補給艦隊は不安と警戒をかかえながら、その音と光の方へ向かい続ける。

しかしその緊張も十分もすれば氷解した。

空母機動部隊に随伴していた時雨だったのだ。

時雨「皆ッ、どうしようっ、どうすればいい!?」

時雨が叫びながら五月雨の方へ近づく。

その様子に驚きつつも、五月雨が努めて冷静に返す。

五月雨「時雨、大丈夫。潜水艦の脅威ならさっき提督に「違うって言ってるじゃないかッ!」

だがその冷静さが、逆に今の時雨を苛立たせた。

時雨が声を荒らげて五月雨の声を遮る。

あまりの剣幕に何事かと他の皆も時雨を見た。

時雨「白露がッ、白露がぁっ・・・」

怒ったかと思えば、今度は大粒の涙を流し、時雨が必死に訴える。

その腕に抱かれているものがあると気づき、五月雨がそちらへ視線を向ける。


柔軟な発想があっても、執念があっても、機械と人間で決定的に違う点がある。

歯車、要素に対する認識の違い。それが欠けたら、機械は取り替えれば良い。だが、人間は。感情を持つ人間は。

人間は、そうは行かない。



遡上。

残りあと数隻になるまで敵潜水艦を追い込んだのだ。少なくなっても決して気を緩めずに戦い続けたのだ。

なのに、あと一歩及ばず、その瞬間は訪れた。

最後の二隻が発射した魚雷が白露の直下で起爆したのだ。それまでずっと着発信管の魚雷であったから、下を通りすぎる魚雷は全て無視していたから起きてしまった事だった。慢心の余波はここまで続いていたのか。

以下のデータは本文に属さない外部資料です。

-- ==== Sys2Proof/Laws/KeepsRegPort.lean ====
section
/-! SUPPORT. What each operation of Machine/RegPort.lean keeps: every place outside its mask, the register store's form, the resets' levels,
the outputs so far, time and the queue. -/

namespace Sys2Proof.Machine

theorem State.deny_keeps (m : Nat) (s0 : State) (s : State) (hm : 0x40000000000000000040 &&& m = 0x40000000000000000040)
    (hk : Kept m s0 s) : Kept m s0 (State.deny s) := by
  unfold State.deny
  try dsimp only
  repeat' (first
    | with_reducible assumption
    | with_reducible refine State.emit_keeps _ _ _ _ (Mask.trans (by decide) hm) ?_
    | with_reducible refine State.incSat_at .ACC_DENIED rfl (Mask.trans (by decide) hm) ?_)

theorem State.okay_keeps (m : Nat) (s0 : State) (s : State) (data : Nat) (hm : 0x40 &&& m = 0x40)
    (hk : Kept m s0 s) : Kept m s0 (State.okay s data) := by
  unfold State.okay
  try dsimp only
  repeat' (first
    | with_reducible assumption
    | with_reducible refine State.emit_keeps _ _ _ _ (Mask.trans (by decide) hm) ?_)

theorem State.setLatch_keeps (m : Nat) (s0 : State) (s : State) (who : Who) (off : Nat) (hi : Nat) (hm : 0x200000000 &&& m = 0x200000000)
    (hk : Kept m s0 s) : Kept m s0 (State.setLatch s who off hi) := by
  unfold State.setLatch
  try dsimp only
  repeat' (first
    | with_reducible assumption
    | (simp only [Kept.made]; with_reducible refine Kept.set_latches (Mask.trans (by decide) hm) ?_))

theorem State.readWord_keeps (m : Nat) (s0 : State) (s : State) (d : RegDesc) (off : Nat) (who : Who) (hm : 0x200000040 &&& m = 0x200000040)
    (hk : Kept m s0 s) : Kept m s0 (State.readWord s d off who) := by
  unfold State.readWord
  try dsimp only
  repeat' (first
    | with_reducible assumption
    | with_reducible apply Kept.ite
    | with_reducible refine State.setLatch_keeps _ _ _ _ _ _ (Mask.trans (by decide) hm) ?_
    | with_reducible refine State.okay_keeps _ _ _ _ (Mask.trans (by decide) hm) ?_
    | split)

theorem State.logAccess_keeps (m : Nat) (s0 : State) (s : State) (wr : Bool) (off : Nat) (who : Who) (hm : 0x40000000000000000040 &&& m = 0x40000000000000000040)
    (hk : Kept m s0 s) : Kept m s0 (State.logAccess s wr off who) := by
  unfold State.logAccess
  try dsimp only
  repeat' (first
    | with_reducible assumption
    | with_reducible apply Kept.ite
    | with_reducible refine State.okay_keeps _ _ _ _ (Mask.trans (by decide) hm) ?_
    | with_reducible refine State.deny_keeps _ _ _ (Mask.trans (by decide) hm) ?_)

theorem State.settleBoxes_keeps (m : Nat) (s0 : State) (s : State) (hm : 0x40000000000200000 &&& m = 0x40000000000200000)
    (hk : Kept m s0 s) : Kept m s0 (State.settleBoxes s) := by
  unfold State.settleBoxes
  try dsimp only
  repeat' (first
    | with_reducible assumption
    | with_reducible apply Kept.ite
    | with_reducible refine State.setReg_at .CMD_MB_CTX ⟨_, rfl⟩ (Mask.trans (by decide) hm) ?_
    | with_reducible refine Kept.each ?_ (fun _ _ _ => ?_)
    | (simp only [Kept.made]; with_reducible refine Kept.set_ses (Mask.trans (by decide) hm) ?_))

敵はそれを見越して、最後の数本を磁気信管に切り替えたのだろうか。

爆柱に呑まれる白露を見た時雨は、目の前の光景を信じたくなかった。

その場に立ち尽くし、何が起こったのかをちゃんと理解しようとした。

思考がやっと形を整ってきた頃になってやっとその水柱が消えかかる。

時雨「白露・・・、どこにいるの?」

水柱が消えても白露の姿が見えなかったから、掠れるような声で白露を呼んだ。

返事はない。

時雨「白露、白露!どこにいるんだ、返事してよッ!」

応ずる声はない。

不思議なことに潜水艦が魚雷すら発射してこないが、その事にも時雨は頭が回らない。

時雨「白露っ!」

海面に目を移して、ようやく白露を見つけた。

白露が海面に倒れこんでいるのを見つけた。